One of these days, the Leafs will grasp mental toughness, right? Or is that too much to assume?

There’s no telling which Leafs team might take the ice on Friday night, facing elimination in Game 4 of the qualifying round against the Blue Jackets at Scotiabank Arena.

After dominating in Game 2 in a shutout win, the Leafs weren’t great in Game 3 on Thursday night and then fell apart completely, blowing a 3-0 lead to lose 4-3 in overtime.

Remember, this is a Leafs team that general manager Kyle Dubas back in February partly described as having a “Jekyll and Hyde” identity. The hope inside the organization was that the club had grown and had matured during the pause, but the difference in the level of play in Games 2 and 3 suggests otherwise.

“We just need to get back to what we were doing in Games 1 and 2,” Leafs head coach Sheldon Keefe said. “That’s why I was so disappointed (in Game 3).

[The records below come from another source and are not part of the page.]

/-- The image is read once every check of the manifest itself has passed (R513). -/
def imageReads (check : Option Nat) (m : List Byte) : List (Nat × Nat) :=
  match check with
  | none => [imageAt m]
  | some k => if k = 6 then [imageAt m] else []

/-- The certificate that a directory names: CERT and CERTLEN (R511). -/
def certAt (dir : List Byte) : List (Nat × Nat) :=
  if 1 ≤ numAt dir 48 4 && numAt dir 48 4 ≤ 8192 then [(numAt dir 40 8 % 2 ^ 60, numAt dir 48 4)] else []

/-- A jump to the ENTRY of a manifest's image in a region (R514, R529). -/
def Steward.jump (x : Steward) (r : Nat) : Steward :=
  { x with core := { x.core with pc := Config.regionBase r + BitVec.ofNat 64 (numAt (x.fwManifest.getD r []) 20 4) } }

/-- BOOTSTAT (R515): stage, failed check, ROM version. -/
def bootStat (stage check : Nat) : List Byte := [BitVec.ofNat 8 stage, BitVec.ofNat 8 check, 0, 0] ++ leBytes 4 Config.romVersion

/-- Neither slot can be booted: the steward stays in ROM (R515). -/
def State.bootFailed (s : State) (stage check : Nat) : State :=
  (s.onSteward fun x => x.setStage 3).stewardSend fun p => stewardWrites p (s.steward.dirAddr + 56) (bootStat stage check)

/-- ST_ID.CERTOK from the directory and the certificate read (R518): one when the certificate's key is the die's own, zero in every
other case. -/
def Steward.certify (x : Steward) (dir cert : List Byte) : Steward :=
  let n := numAt dir 48 4
  let ok := n ≤ 8192 && n ≤ cert.length && x.public.isSome && Config.certKey (cert.take n) == x.public
  x.setReg Reg.ST_ID (setFld (x.reg Reg.ST_ID) 1 1 (if ok then 1 else 0))

/-- A result record that may be used (R503). -/
def Steward.recordUsable (x : Steward) (r : List Byte) : Bool :=
  let n := numAt r 4 4
  let body := (r.take 56) ++ List.replicate 8 0 ++ (r.take (n - 3309)).drop 64
  n == 7309 + 8 * fld (wordAt r 20) 0 16 && n ≤ r.length && fld (wordAt r 0) 28 4 == 3 && numAt r 8 8 == x.fuses.dieid.toNat &&
    wordAt r 16 == Config.fuseCrc x.fuses.seedId && fld (wordAt r 56) 0 1 == 0 &&
    match x.public with
    | some pub => Config.mldsaVerify pub (Config.shake256 body 64) (sliceBytes r (n - 3309) 3309)
    | none => false

/-- The spares of a record's port table, where training has assigned none (R503). -/
def Port.presetSpares (p : Port) (b : List Byte) : Port :=
  (List.range 8).foldl (fun p g => [false, true].foldl (fun p d =>
    let x := numAt b (2 * g + if d then 1 else 0) 1
    let r := spareReg d g
    if x / 64 % 2 = 1 && !bitOf (p.reg r) (8 * (g % 4) + 7) then p.setReg r (setFld (p.reg r) (8 * (g % 4)) 8 (128 + x % 64))
    else p) p) p

/-- The record applied: USED written, repairs, site table, spare wires (R29, R503). -/
def State.useRecord (s : State) (r : List Byte) : State :=
  let states := allSites.map fun n => (n, BitVec.ofNat 2 (numAt r (64 + n.val) 1))
  let s := s.stewardSend fun p => stewardWrites p (s.steward.recAddr + 56) (leBytes 8 1)
  let s := s.onSteward fun x =>
    { x with repairs := (List.range (fld (wordAt r 20) 0 16)).map fun i => BitVec.ofNat 64 (numAt r (4000 + 8 * i) 8) }
  let s := (s.onPorts allPorts fun p x => x.presetSpares (sliceBytes r (2464 + 16 * p.val) 16)).startSites states
  s.steward.repairs.foldl (fun s e => match siteOf (fld e 0 12) with
    | some n => if (s.tile n).asleep then s else s.writeRepairs n
    | none => s) s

“We talk about the purpose and the plan of how we play, that’s what we’ve been talking about since Day 1 of camp and I thought we did a really good job of that in both Games 1 and 2. One goal against in those two games really sets us up for success and I thought there was a departure from that (in Game 3), and that’s why I didn’t feel good about it, right from the start in terms of how we were playing.

“Once we had the lead, it should have been over. Today is a new day, a new opportunity here for us to push back and get back on track.

“We established a purpose to what we want to do on every shift and with the puck, and with our structure, we established that before the series began and I thought we really showed that well in Games 1 and 2 and got away from it.”

Keefe said the staff is “discussing some shifts to our lineup” but would not elaborate. Options might include defenceman Rasmus Sandin or forward Nic Petan.

We know there’s no way the Leafs will be able to fully replace defenceman Jake Muzzin, who will sit again after he was injured in Game 2.

Elvis Merzlikins, who stopped all 21 shots he faced in relief of Joonas Korpisalo in Game 3, will start in goal for Columbus, Tortorella confirmed.